The Duke's explanation had been so clear and lucid, his
earnestness so compelling that the younger man was at least
forced to suspend judgment, and even found himself toying with
the idea that Simon might really be threatened by some very
dangerous and potent force which it would need all their courage
to resist during the dark hours that lay ahead.

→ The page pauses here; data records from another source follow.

-- ==== Sys2Proof/Decode.lean ====
section
/-! DEFINITION. Decoding a command word, the encoder, and the opcode table both are written from
(30_encoding.md R80-R89, R93). -/

namespace Sys2Proof

/-- Why a command word is illegal. Both complete the command with EILLEGAL. -/
inductive DecodeError where
  /-- `OPC` is in no row of the table: sub-code 1 (30_encoding.md R86). -/
  | undefinedOpcode
  /-- A field constraint of a defined opcode is broken: sub-code 2 (30_encoding.md R87). -/
  | fieldConstraint
deriving DecidableEq, Repr

/-- The EILLEGAL sub-code of 60_exceptions.md R182. -/
def DecodeError.info : DecodeError → Nibble
  | .undefinedOpcode => 1
  | .fieldConstraint => 2

/-- One row of the match/mask table of 30_encoding.md R89. -/
structure Row where
  pattern : Word
  mask : Word
deriving DecidableEq, Repr

/-- The row of a defined opcode; `none` for the undefined ones (30_encoding.md R84, R89). -/
def rowOf (opc : Nat) : Option Row :=
  match opc with
  | 0x00 => some ⟨0x00000000, 0xFFFFFFFF⟩  -- NOP
  | 0x01 => some ⟨0x04000000, 0xFC03FFFC⟩  -- FRED
  | 0x02 => some ⟨0x08000000, 0xFC03FFFC⟩  -- FINV
  | 0x03 => some ⟨0x0C000000, 0xFC003FFE⟩  -- FADD
  | 0x04 => some ⟨0x10000000, 0xFC003FFE⟩  -- FSUB
  | 0x05 => some ⟨0x14000000, 0xFC003FFE⟩  -- FMUL
  | 0x08 => some ⟨0x20000000, 0xFE223FFF⟩  -- PADD
  | 0x09 => some ⟨0x24000000, 0xFE23FFFF⟩  -- PDBL
  | 0x0A => some ⟨0x28000000, 0xFE23FFFF⟩  -- PNEG
  | 0x0B => some ⟨0x2C000000, 0xFFE3FFFF⟩  -- PCHK
  | 0x0C => some ⟨0x30000000, 0xFFE23FFF⟩  -- PEQ
  | 0x0D => some ⟨0x34000000, 0xFE3FFFFF⟩  -- PLDG
  | 0x10 => some ⟨0x40000000, 0xFE203FFB⟩  -- PMUL
  | 0x11 => some ⟨0x44000000, 0xFC23FFFF⟩  -- PORD
  | 0x18 => some ⟨0x60000000, 0xFC03FFFF⟩  -- HTRUNC
  | 0x19 => some ⟨0x64000000, 0xFC4003FF⟩  -- SIGN
  | 0x1A => some ⟨0x68000000, 0xFFC063E7⟩  -- VERIFY
  | _ => none

/-- `w[31:26]` (30_encoding.md R81). -/
def opcOf (w : Word) : Nat := w.toNat >>> 26

/-- The four operand fields, each by its lowest bit (30_encoding.md R81). -/
def rdLo : Nat := 22
/-- See `rdLo`. -/
def raLo : Nat := 18
/-- See `rdLo`. -/
def rbLo : Nat := 14
/-- See `rdLo`. -/
def rcLo : Nat := 10

/-- A `v` or `e` field read at bit `lo` (30_encoding.md R85). -/
def vField (w : Word) (lo : Nat) : VReg := Fin.ofNat 16 (w.toNat >>> lo)

/-- A `p` field read at bit `lo`: its bits 2:0 (30_encoding.md R85). -/
def pField (w : Word) (lo : Nat) : PReg := Fin.ofNat 8 (w.toNat >>> lo)

/-- Flag bit `k` of `FL` (30_encoding.md R83). -/
def flag (w : Word) (k : Nat) : Bool := w.getLsbD k

/-- Flag `M` as the modulus it selects (30_encoding.md R83). -/
def modulusFlag (w : Word) : Modulus := if flag w 0 then .n else .p

/-- The table row of opcode `opc` applied to the fields of `w` (30_encoding.md R84, R88). -/
def applyRow (opc : Nat) (w : Word) : Option Instr :=
  match opc with
  | 0x00 => some .nop
  | 0x01 => some (.fred (modulusFlag w) (flag w 1) (vField w rdLo) (vField w raLo))
  | 0x02 => some (.finv (modulusFlag w) (flag w 1) (vField w rdLo) (vField w raLo))
  | 0x03 => some (.fadd (modulusFlag w) (vField w rdLo) (vField w raLo) (vField w rbLo))
  | 0x04 => some (.fsub (modulusFlag w) (vField w rdLo) (vField w raLo) (vField w rbLo))
  | 0x05 => some (.fmul (modulusFlag w) (vField w rdLo) (vField w raLo) (vField w rbLo))
  | 0x08 => some (.padd (pField w rdLo) (pField w raLo) (pField w rbLo))
  | 0x09 => some (.pdbl (pField w rdLo) (pField w raLo))
  | 0x0A => some (.pneg (pField w rdLo) (pField w raLo))
  | 0x0B => some (.pchk (pField w raLo))
  | 0x0C => some (.peq (pField w raLo) (pField w rbLo))
  | 0x0D => some (.pldg (pField w rdLo))
  | 0x10 => some (.pmul (flag w 2) (pField w rdLo) (pField w raLo) (vField w rbLo))
  | 0x11 => some (.pord (vField w rdLo) (pField w raLo))
  | 0x18 => some (.htrunc (vField w rdLo) (vField w raLo))
  | 0x19 => some (.sign (vField w rdLo) (vField w raLo) (vField w rbLo) (vField w rcLo))
  | 0x1A => some (.verify (flag w 3) (flag w 4) (vField w raLo) (vField w rbLo) (pField w rcLo))
  | _ => none

/-- `Decode(w)` (30_encoding.md R88): total on every word, the illegal ones rejected by name. -/
def decode (w : Word) : Except DecodeError Instr :=
  match rowOf (opcOf w), applyRow (opcOf w) w with
  | some row, some i => if w &&& row.mask = row.pattern then .ok i else .error .fieldConstraint
  | _, _ => .error .undefinedOpcode

/-- The command word `{OPC, RD, RA, RB, RC, FL}`, most significant field first (30_encoding.md R81). -/
def packFields (opc : BitVec 6) (rd ra rb rc : BitVec 4) (fl : BitVec 10) : Word :=
  opc ++ rd ++ ra ++ rb ++ rc ++ fl

/-- A `v` or `e` operand as its field (30_encoding.md R85). -/
def vBits (r : VReg) : BitVec 4 := BitVec.ofNat 4 r.val

/-- A `p` operand as its field: bit 3 is clear (30_encoding.md R85). -/
def pBits (j : PReg) : BitVec 4 := BitVec.ofNat 4 j.val

/-- A flag as its bit of `FL` (30_encoding.md R83). -/
def flagBit (b : Bool) (k : Nat) : BitVec 10 := if b then BitVec.twoPow 10 k else 0

/-- The modulus as flag `M` (30_encoding.md R83). -/
def Modulus.flagM : Modulus → BitVec 10
  | .p => 0
  | .n => 1

/-- The command word of an instruction, from the fields of 30_encoding.md R84 and the operand order
of R90. -/
def encode : Instr → Word
  | .nop => packFields 0x00 0 0 0 0 0
  | .fred m neg vd va => packFields 0x01 (vBits vd) (vBits va) 0 0 (m.flagM ||| flagBit neg 1)
  | .finv m neg vd va => packFields 0x02 (vBits vd) (vBits va) 0 0 (m.flagM ||| flagBit neg 1)
  | .fadd m vd va vb => packFields 0x03 (vBits vd) (vBits va) (vBits vb) 0 m.flagM
  | .fsub m vd va vb => packFields 0x04 (vBits vd) (vBits va) (vBits vb) 0 m.flagM
  | .fmul m vd va vb => packFields 0x05 (vBits vd) (vBits va) (vBits vb) 0 m.flagM
  | .padd pd pa pb => packFields 0x08 (pBits pd) (pBits pa) (pBits pb) 0 0
  | .pdbl pd pa => packFields 0x09 (pBits pd) (pBits pa) 0 0 0
  | .pneg pd pa => packFields 0x0A (pBits pd) (pBits pa) 0 0 0
  | .pchk pa => packFields 0x0B 0 (pBits pa) 0 0 0
  | .peq pa pb => packFields 0x0C 0 (pBits pa) (pBits pb) 0 0
  | .pldg pd => packFields 0x0D (pBits pd) 0 0 0 0
  | .pmul neg pd pa vk => packFields 0x10 (pBits pd) (pBits pa) (vBits vk) 0 (flagBit neg 2)
  | .pord vd pa => packFields 0x11 (vBits vd) (pBits pa) 0 0 0
  | .htrunc vd vh => packFields 0x18 (vBits vd) (vBits vh) 0 0 0
  | .sign vd vh vkey vk => packFields 0x19 (vBits vd) (vBits vh) (vBits vkey) (vBits vk) 0
  | .verify rovf sovf vh vr pq =>
    packFields 0x1A 0 (vBits vh) (vBits vr) (pBits pq) (flagBit rovf 3 ||| flagBit sovf 4)

/-- What `decode` reads from an instruction of `nbits` bits whose bits are `w`, numbered as
spec/opcode_table.json numbers them. Every command is one 32-bit word, so the bits above `nbits`
are 0 and the rest is the word itself (30_encoding.md R80). -/
def decodeTableWord (nbits w : Nat) : Option Instr :=
  match decode (BitVec.ofNat 32 (w % 2 ^ nbits)) with
  | .ok i => some i
  | .error _ => none

end Sys2Proof
end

It was eight o'clock now. Twilight had fallen and the trees at
the bottom of the garden were already merged in shadow. Yet with
the coming of darkness they were not filled with any fresh
access of fear. It seemed that their long talk had elucidated
the position and even strengthened the bond between them. Like
men who are about to go into physical battle, they were alert
and expectant but a little subdued, and realised that their
strongest hope lay in putting their absolute trust in each
other.
At Marie Lou's suggestion they went into the dining-room and
sat down to a cold supper which had already been laid out.
Having eaten so lightly during the day, their natural inclina
tion was to make a heavy meal but, without any further caution
from De Richleau, they all appreciated now that the situation
was sufficiently serious to make restraint imperative.
Even Richard denied himself a second helping of his favourite
Morecambe Bay shrimps which had arrived that morning.
When they had finished the Duke leant over him. 'I think the
library would be the best place to conduct my experiments, and I
shall require the largest jug you have full of fresh water, some
glasses and it would be best to leave the fruit.'
'By all means,' Richard agreed, glancing towards his butler.
'See to that please, Maim-will you.' He then went on to give
clear and definite instructions that they were not to be dis
turbed on any pretext until the morning, and concluded with an
order that the table should be cleared right away.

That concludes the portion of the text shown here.